For many years, scientists have known that both nerve cells and cells of the medulla (center) of the adrenal gland develop from cells in the fetus called neuroblasts. Many researchers think that neuroblastomas develop when normal fetal neuroblasts fail to become mature nerve cells or adrenal medulla cells. Instead, they continue to grow and divide.

Neuroblasts may not have completely matured by the time a baby is born. In fact, studies have shown that small clusters of neuroblasts are common in infants less than 3 months old. Most of these eventually mature into nerve cells or simply disappear and do not form neuroblastomas. Sometimes, neuroblasts remaining in very young infants continue to grow and then form tumors and may even spread to other parts of the body. But many of these tumors will still eventually mature into nerve tissue or disappear.

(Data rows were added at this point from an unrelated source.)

/-- Chunks of a cluster that hold spilled lines are squashed. -/
def State.unspill (s : State) (pc : Nat) : State :=
  ((s.threads.map (·.1)).filter (fun gs => clusterOf gs == pc)).foldl (fun (s : State) gs =>
    match (if s.exactCount gs then (s.thread gs).firstSpilled else none) with
    | some i => s.squash gs i true false
    | none => s) s

/-- Functions that slots of a cluster serve, in ascending order. -/
def State.functionsOn (s : State) (pc : Nat) : List Nat :=
  let fs := (List.range 512).filterMap (fun i => s.boundTo (512 * pc + i))
  (List.range 256).filter (fun f => fs.contains f)

/-- The signature on its way comes from a slot of the cluster. -/
def sigFrom (cl : Nat) (q : Nat × List Nat) : Bool := q.1 != 0 && clusterOf (q.1 - 1) == cl

/-- `BALE_FREEZE` (R326): every grant of the cluster has reached its core, and what its commits wrote has been heard; the clock stops, and the
cluster's state stands apart. Signatures still on their way to it are in its stop signature (R327). -/
def execBaleFreeze (cl : Nat) (s : State) : Outcome :=
  match s.stopAt cl .stopping with
  | none => .next s
  | some (n, b) =>
    if s.threads.any (fun x => clusterOf x.1 == cl && x.2.chunks.any (fun c => c.granted)) || s.sigs.any (sigFrom cl) then .next s
    else
      let fs := s.functionsOn cl
      let s1 := s.unspill cl
      let b1 := { b with
        phase := .frozen, cseq := s1.pkgSeq, cyc := s1.cycle, vf := fs.headD 0, multi := decide (1 < fs.length)
        sig := (s1.sigs.flatMap (·.2)).dedup }
      .next ({ s1 with stops := mput s1.stops n b1 }.renameCluster cl (parked n))

/-! The bale (R328, Table 16.8). -/

/-- The header's dwords, with HCRC as given. -/
def State.baleHeader (s : State) (n : Nat) (b : BaleStop) (hcrc : Nat) : List Word :=
  let sk (k : Nat) : Nat := Config.skidCount (4 * n + k) % 9
  let nunc := (s.threads.filter (fun x => clusterOf x.1 == parked n && !x.2.chunks.isEmpty)).length
  ([2 ^ 48 + Config.rev % 2 ^ 24 * 2 ^ 24 + baleBlocks * 2 ^ 12,
    Config.lhash % 2 ^ 32 * 2 ^ 32 + hcrc,
    Config.devid % 2 ^ 20 * 2 ^ 44 + b.pc / 96 * 2 ^ 42 + b.pc % 96 * 2 ^ 35 + b.part * 2 ^ 30 + b.multi.toNat * 2 ^ 29 + b.vf * 2 ^ 21,
    b.cseq.toNat,
    sk 3 * 2 ^ 12 + sk 2 * 2 ^ 8 + sk 1 * 2 ^ 4 + sk 0,
    nunc, b.cyc] : List Nat).map (BitVec.ofNat 64)

/-- A block of 4 KiB that begins with some doublewords. -/
def blockOf (ws : List Word) : List Byte :=
  let bs := ws.flatMap (fun w => leBytes 8 w.toNat)
  bs ++ List.replicate (4096 - bs.length) 0

/-- Block k of the body: bits that the spec lays out nowhere. -/
def bodyBlock (n k : Nat) : List Byte := (List.range 4096).map (fun i => Config.freeByte (2 ^ 24 * n + 4096 * k + i))

/-- The CRC table, blocks 1 and 2. -/
def crcTable (n : Nat) : List Byte :=
  (List.range 2048).flatMap (fun k => leBytes 4 (if 3 ≤ k ∧ k < baleBlocks then crc32c (bodyBlock n k) else 0))

/-- The whole bale of stop n. -/
def State.baleBytes (s : State) (n : Nat) (b : BaleStop) : List Byte :=
  blockOf (s.baleHeader n b (crc32c (blockOf (s.baleHeader n b 0)))) ++ crcTable n ++
    (List.range (baleBlocks - 3)).flatMap (fun k => bodyBlock n (k + 3))

/-- A command's wait has ended: its result is written (R358). -/
def State.answerWait (s : State) (w : MbWait) (d1 d3 : Nat) : State :=
  match s.mb.run with
  | some r => if r.wait = w then s.mbResult r.seq 0 d1 d3 else s
  | none => s

/-- `BALE_STREAM_OUT_END` (R326, R331): the bale stands in its buffer; the cluster is stopped and free. -/
def execBaleStreamOutEnd (cl : Nat) (s : State) : Outcome :=
  match s.stopAt cl .frozen with
  | none => .next s
  | some (n, b) =>
    let s1 := { s with stops := mput s.stops n { b with phase := .out } }
    match b.mig with
    | some _ => .next s1
    | none =>
      .next (({ s1 with freed := cl :: s1.freed }.performAll none [partEff b.buf (s.baleBytes n b)]).answerWait (.bstop cl)
        b.cseq.toNat 0)

/-! Restores (R329 to R332). -/

/-- What a bale's header names: revision, hash, part, cluster, partition, function, several functions, CSEQ, CYCLE at the freeze. -/
structure BaleHead where
  rev : Nat
  lhash : Nat
  dev : Nat
  pc : Nat
  part : Nat
  vf : Nat
  multi : Bool
  cseq : Word
  cyc : Nat
deriving DecidableEq, Repr

/-- The header's fields. -/
def baleHead (h : List Word) : BaleHead :=
  ⟨bits (dw h 0) 47 24, bits (dw h 1) 63 32, bits (dw h 2) 63 44, bits (dw h 2) 43 42 * 96 + bits (dw h 2) 41 35, bits (dw h 2) 34 30,
    bits (dw h 2) 28 21, bit (dw h 2) 29, dw h 3, (dw h 6).toNat⟩

/-- Checks 1 to 5 of R329 on a bale in a buffer. -/
def State.checkBale (s : State) (buf : Nat) : Except (Nat × Nat × Nat) BaleHead := do
  baleNeed (s.bufferBlock buf) 6 0
  let h := (List.range 512).map (fun i => s.dwordAt (buf + 8 * i))
  let blocks := bits (dw h 0) 23 12
  baleNeed (bits (dw h 0) 63 48 == 1 && decide (4 ≤ blocks ∧ blocks ≤ 2048)) 4 0
  baleNeed ((List.range blocks).all (fun k => s.bufferBlock (buf + 4096 * k))) 6 0
  baleNeed (crc32c (blockOf (h.set 1 (putBits (dw h 1) 31 0 0))) == bits (dw h 1) 31 0) 3 0
  match (List.range (blocks - 3)).find? (fun k =>
      crc32c (s.bytesAt (buf + 4096 * (k + 3)) 4096) != s.natAt (buf + 4096 + 4 * (k + 3)) 4) with
  | some k => .error (3, 0, 3 + 2 ^ 32 * (k + 3))
  | none => pure ()
  let b := baleHead h
  baleNeed (b.rev == Config.rev % 2 ^ 24) 1 0
  baleNeed (b.lhash == Config.lhash % 2 ^ 32) 2 0
  pure b

/-- The stop that a bale of this part comes from, if it has its parking queue (R331). -/
def State.stopOf (s : State) (h : BaleHead) : Option (Nat × BaleStop) :=
  s.stops.find? (fun (x : Nat × BaleStop) => x.2.phase == .out && x.2.pc == h.pc && x.2.cseq == h.cseq && x.2.mig.isNone && !x.2.foreign)

/-- The body in a buffer is not the one that stop n of this part wrote (log entry 7). -/
def State.bodyAltered (s : State) (n buf : Nat) : Bool :=
  (List.range (baleBlocks - 3)).any (fun k => s.bytesAt (buf + 4096 * (k + 3)) 4096 != bodyBlock n (k + 3))

/-- `BREST` (R329 to R331): check a bale and stream it into a stopped, free cluster. -/
def execBrest (c : MbCmd) (s : State) : Outcome :=
  s.mbDo 0x11 c (fun s => do
    let pc := mbTgt c
    let h ← s.checkBale (mbArg c 0).toNat
    baleNeed (decide (pc < clusterCount) && s.freed.contains pc && s.wholeOwner pc == some h.part) 5 0
    let into (n : Nat) (b : BaleStop) : MbDone :=
      { s := { s with stops := mput s.stops n { b with phase := .into pc }, freed := s.freed.filter (fun x => x != pc) }
        wait := some (.brest pc) }
    if h.dev = Config.devid % 2 ^ 20 then
      match s.stopOf h with
      | some (n, b) => pure (into n { b with buf := (mbArg c 0).toNat, altered := s.bodyAltered n (mbArg c 0).toNat })
      | none => .error (5, 0, 5)
    else
      let d := into s.nextStop ⟨pc, h.part, (mbArg c 0).toNat, .out, h.cseq, h.cyc, [], h.vf, h.multi, none, true, false⟩
      pure { d with s := { d.s with nextStop := s.nextStop + 1 } })

/-- A cluster's arrays and queues, which a restore writes whole, start empty (R331). -/
def State.clearCluster (s : State) (pc : Nat) : State :=
  let s1 := (s.zeroBanks pc (fun _ => true)).zeroRows pc (fun _ => true)
  { s1.unbind (coresOf pc) (BitVec.allOnes 64) with
    rf := s1.rf.filter (fun (p : Nat × Word) => p.1 / 2048 / 8 != pc)
    gregs := s1.gregs.filter (fun (p : Nat × Word) => p.1 / 16 / 8 != pc)
    gregHist := s1.gregHist.filter (fun (p : Nat × List GWrite) => p.1 / 16 / 8 != pc)
    rqs := s1.rqs.filter (fun (p : Nat × List (Nat × Word)) => p.1 / 256 != pc)
    matq := s1.matq.filter (fun (p : Nat × List MatCmd) => p.1 / 256 != pc)
    chans := s1.chans.filter (fun (p : Nat × Chan) => p.1 / 65536 / 8 != pc)
    icache := s1.icache.filter (fun (p : Nat × List Byte) => p.1 / 2 ^ 48 / 8 != pc)
    l1 := s1.l1.filter (fun (p : Nat × Unit) => p.1 / 2 ^ 48 / 8 != pc)
    bps := s1.bps.filter (fun (p : Nat × Nat × Nat) => p.1 / 32 != pc)
    copies := s1.copies.filter (fun (c : Copy) => clusterOf c.gs != pc)
    threads := s1.threads.filter (fun (p : Nat × Thread) => clusterOf p.1 != pc) }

However, as children get older, it becomes less likely that these cells will mature and more likely that they will continue to grow into a cancer. By the time neuroblastomas are large enough to be felt or cause symptoms, most can no longer mature on their own and will grow and spread unless treated.

This failure to mature and to stop growing is due to abnormalities in the DNA of neuroblasts. DNA is the substance that carries the instructions for nearly everything our cells do. DNA is found in each cell's nucleus (control center), in long string-like structures called chromosomes. We usually look like our parents because they are the source of our DNA, but DNA affects more than how we look. It affects many aspects of how our body functions, including our risks for developing certain diseases such as some kinds of cancer.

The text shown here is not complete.